Hello! I'm currently working on RNA-seq analysis. So far, I've used HISAT2 for alignment and HT-seq for counting, and I have obtained a count file with gene IDs and their corresponding counts.
For this process, I've used reference files from Gencode:
- the FASTA file for the genome sequence, primary assembly (GRCh38) region: PRI
- the GTF file for comprehensive gene annotation, region: PRI.

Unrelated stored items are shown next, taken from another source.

-- ==== Sys2Proof/Proofs/Allocation.lean ====
section
/-! PROOF. Channel allocation (spec/41_note_events.md, R89 and R90): both searches of the model run through the channel
indices in ascending order, so the first free channel is the lowest one, and the scan for the victim, which moves on only
to a smaller key, ends at the first channel of the stealing order. -/

namespace Sys2Proof.Machine

theorem chanIndices_pairwise_le : chanIndices.Pairwise (· ≤ ·) := by decide

/-! ### The free channel (R89) -/

/-- What a search of an ascending list finds is the least element that passes the test. -/
theorem find?_le_of_pairwise {α : Type} [Preorder α] {p : α → Bool} {l : List α} {a b : α} (hl : l.Pairwise (· ≤ ·))
    (ha : l.find? p = some a) (hb : b ∈ l) (hpb : p b = true) : a ≤ b := by
  obtain ⟨-, before, after, rfl, hbefore⟩ := List.find?_eq_some_iff_append.mp ha
  obtain ⟨-, hfrom, -⟩ := List.pairwise_append.mp hl
  rcases List.mem_append.mp hb with hb | hb
  · exact absurd (hbefore b hb) (by simp [hpb])
  · obtain rfl | hb := List.mem_cons.mp hb
    · exact le_rfl
    · exact List.rel_of_pairwise_cons hfrom hb

/-- A channel is free when it is Idle (R88). -/
theorem Channel.not_live_iff (c : Channel) : (!c.live) = true ↔ c.state = .idle := by simp [Channel.live]

/-- `Allocate()` answers the lowest Idle channel, or there is none and it answers the victim. -/
theorem allocate_cases (ch : Vector Channel 12) :
    (ch[allocate ch].state = .idle ∧ ∀ i : ChanIdx, ch[i].state = .idle → allocate ch ≤ i) ∨
      ((∀ i : ChanIdx, ch[i].state ≠ .idle) ∧ allocate ch = victim ch) := by
  cases hfind : chanIndices.find? (fun j => !ch[j].live) with
  | some j =>
    obtain rfl : allocate ch = j := by rw [allocate, hfind]
    have hfree := List.find?_some hfind
    exact .inl ⟨(Channel.not_live_iff _).mp hfree, fun i hi =>
      find?_le_of_pairwise chanIndices_pairwise_le hfind (mem_chanIndices i) ((Channel.not_live_iff _).mpr hi)⟩
  | none =>
    exact .inr ⟨fun i hi => List.find?_eq_none.mp hfind i (mem_chanIndices i) ((Channel.not_live_iff _).mpr hi),
      by rw [allocate, hfind]⟩

/-! ### The victim (R90) -/

/-- A stamp is below 2^32, so that the keys compare the classes first. -/
theorem Channel.stealKey_lt_iff (c d : Channel) :
    c.stealKey < d.stealKey ↔ (c.state = .release ∧ d.state ≠ .release) ∨
      ((c.state = .release ↔ d.state = .release) ∧ c.stamp.toNat < d.stamp.toNat) := by
  have hc := c.stamp.isLt
  have hd := d.stamp.isLt
  by_cases hcr : c.state = .release <;> by_cases hdr : d.state = .release <;>
    simp [Channel.stealKey, Channel.stealClass, hcr, hdr] <;> omega

/-- Equal keys are of one class and one stamp. -/
theorem Channel.stealKey_eq_iff (c d : Channel) :
    c.stealKey = d.stealKey ↔ (c.state = .release ↔ d.state = .release) ∧ c.stamp = d.stamp := by
  have hc := c.stamp.isLt
  have hd := d.stamp.isLt
  rw [← BitVec.toNat_inj]
  by_cases hcr : c.state = .release <;> by_cases hdr : d.state = .release <;>
    simp [Channel.stealKey, Channel.stealClass, hcr, hdr] <;> omega

/-- A channel's place in the stealing order: its key, then its index. -/
def stealRank (ch : Vector Channel 12) (j : ChanIdx) : ℕ ×ₗ ChanIdx := toLex (ch[j].stealKey, j)

theorem stealRank_le_iff (ch : Vector Channel 12) (j i : ChanIdx) :
    stealRank ch j ≤ stealRank ch i ↔
      ch[j].stealKey < ch[i].stealKey ∨ (ch[j].stealKey = ch[i].stealKey ∧ j ≤ i) := Prod.Lex.toLex_le_toLex

theorem stealRank_le_iff_stealBefore (ch : Vector Channel 12) (j i : ChanIdx) :
    stealRank ch j ≤ stealRank ch i ↔ StealBefore ch j i := by
  rw [stealRank_le_iff, Channel.stealKey_lt_iff, Channel.stealKey_eq_iff, StealBefore, and_or_left, or_assoc, and_assoc]

/-- The scan of ascending indices answers the first of them in the stealing order. -/
theorem stealRank_victimFrom_le (ch : Vector Channel 12) {best : ChanIdx} {l : List ChanIdx}
    (hl : (best :: l).Pairwise (· ≤ ·)) : ∀ i ∈ best :: l, stealRank ch (victimFrom ch best l) ≤ stealRank ch i := by
  induction l generalizing best with
  | nil => exact List.forall_mem_singleton.mpr le_rfl
  | cons j rest ih =>
    obtain ⟨hbest, hrest⟩ := List.pairwise_cons.mp hl
    rw [victimFrom]
    split
    next hlt =>
      have hmin := ih hrest
      have hj : stealRank ch j ≤ stealRank ch best := (stealRank_le_iff ch j best).mpr (.inl hlt)
      exact List.forall_mem_cons.mpr ⟨(hmin j List.mem_cons_self).trans hj, hmin⟩
    next hge =>
      obtain ⟨hmin, hminRest⟩ := List.forall_mem_cons.mp
        (ih (best := best) (List.pairwise_cons.mpr ⟨fun i hi => hbest i (.tail j hi), hrest.of_cons⟩))
      have hj : stealRank ch best ≤ stealRank ch j := (stealRank_le_iff ch best j).mpr
        ((not_lt.mp hge).lt_or_eq.imp_right fun heq => ⟨heq, hbest j List.mem_cons_self⟩)
      exact List.forall_mem_cons.mpr ⟨hmin, List.forall_mem_cons.mpr ⟨hmin.trans hj, hminRest⟩⟩

/-- `Victim()` comes first of all channels. -/
theorem stealBefore_victim (ch : Vector Channel 12) (i : ChanIdx) : StealBefore ch (victim ch) i :=
  (stealRank_le_iff_stealBefore ch (victim ch) i).mp
    (stealRank_victimFrom_le ch (List.pairwise_cons.mpr ⟨fun j _ => Fin.zero_le j, chanIndices_pairwise_le⟩) i
      (.tail 0 (mem_chanIndices i)))

/-! ### The statement -/

/-- Settles O30: by the two cases of `allocate_cases`, the second with `stealBefore_victim`. -/
theorem allocateTakesIdleElseVictim : Obligations.AllocateTakesIdleElseVictim := by
  intro ch
  rcases allocate_cases ch with ⟨hidle, hlowest⟩ | ⟨hnone, hvictim⟩
  · exact ⟨fun _ => ⟨hidle, hlowest⟩, fun hnone => absurd hidle (hnone _)⟩
  · exact ⟨fun ⟨i, hi⟩ => absurd hi (hnone i), fun _ => hvictim ▸ stealBefore_victim ch⟩

end Sys2Proof.Machine
end

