-- ==== Sys2Proof/Proofs/Pitch.lean ====
section
/-! PROOF. The pitch increment (spec/44_channel_engine.md, R122 to R124): the multiplier is at most 2^17 and there are at
most 21 octaves above the lowest. -/

namespace Sys2Proof.Machine

/-- The semitone table rises to its last entry, one octave up (R122). -/
theorem semitone_mono {n : Nat} (h : n < 12) : semitone n ≤ semitone (n + 1) ∧ semitone (n + 1) ≤ 2 ^ 17 := by
  interval_cases n <;> decide

/-- The interpolation stays below the next semitone, so within an octave (R123). -/
theorem pitchMultiplier_le {n f : Nat} (hn : n < 12) (hf : f < 64) : pitchMultiplier n f ≤ 2 ^ 17 := by
  obtain ⟨hrise, htop⟩ := semitone_mono hn
  have hpart : (semitone (n + 1) - semitone n) * f / 64 ≤ semitone (n + 1) - semitone n :=
    Nat.div_le_of_le_mul (mul_comm 64 _ ▸ Nat.mul_le_mul_left _ hf.le)
  unfold pitchMultiplier
  omega

/-- R124: F below 2^32, a multiplier of at most 2^17 and 21 octaves, over at least 32 * 256. -/
theorem pitchInc_lt {sampleRate f p : Nat} (b : Nat) (hrate : 256 ≤ sampleRate) (hf : f < 2 ^ 32) (hp : p ≤ 8191) :
    pitchInc sampleRate f b p < 2 ^ 57 := by
  have hm : pitchMultiplier ((p + 8448 - 64 * b) / 64 % 12) ((p + 8448 - 64 * b) % 64) ≤ 2 ^ 17 :=
    pitchMultiplier_le (Nat.mod_lt _ (by decide)) (Nat.mod_lt _ (by decide))
  have ho : 2 ^ ((p + 8448 - 64 * b) / 64 / 12) ≤ 2 ^ 21 := Nat.pow_le_pow_right (by decide) (by omega)
  rw [pitchInc, Nat.div_lt_iff_lt_mul (by omega)]
  calc _ ≤ f * 2 ^ 17 * 2 ^ 21 := Nat.mul_le_mul (Nat.mul_le_mul_left f hm) ho
    _ < 2 ^ 57 * (32 * sampleRate) := by omega

/-- Settles O36: the bound is `pitchInc_lt`; the highest pitch position exceeds 2^32 for both fixed F. -/
theorem pitchIncrementFits57Bits : Obligations.PitchIncrementFits57Bits :=
  ⟨fun _ _ b _ hrate hf _ hp => pitchInc_lt b hrate hf hp, ⟨8191, le_rfl, by decide⟩, ⟨8191, le_rfl, by decide⟩⟩

end Sys2Proof.Machine
end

However, my final result includes both coding and non-coding regions.
I would like to create separate files for just coding regions or just non-coding regions. Should I use different reference files for this annotation? If so, could you recommend the appropriate FASTA and GTF files for this purpose?
Thank you!
I initially conducted DEG analysis using raw data without distinguishing between coding and non-coding regions.
However, when examining the volcano plot, I noticed that many lncRNAs were significantly affected by the treatment conditions, which obscured the genes I am most interested in.
Therefore, I am considering reanalyzing the data using only the protein-coding regions to generate a DEG list and proceed with further downstream analyses. Is this approach statistically or analytically problematic?
Thank you!
Genes are tested independently for the DEG analysis. I don't get what do you mean by "obscured the genes I am most interested in": doing an higher number of comparisons (including also ncRNAs) affects only the adjusted P-values, as they're corrected using more P-values.
As stated before, given that the experiment sequenced also non poly-A transcripts, you couldn't proceed without considering them. Just subset the resulting DE table into "coding" and "non-coding", if your study requires it, then proceed with visualization and so on.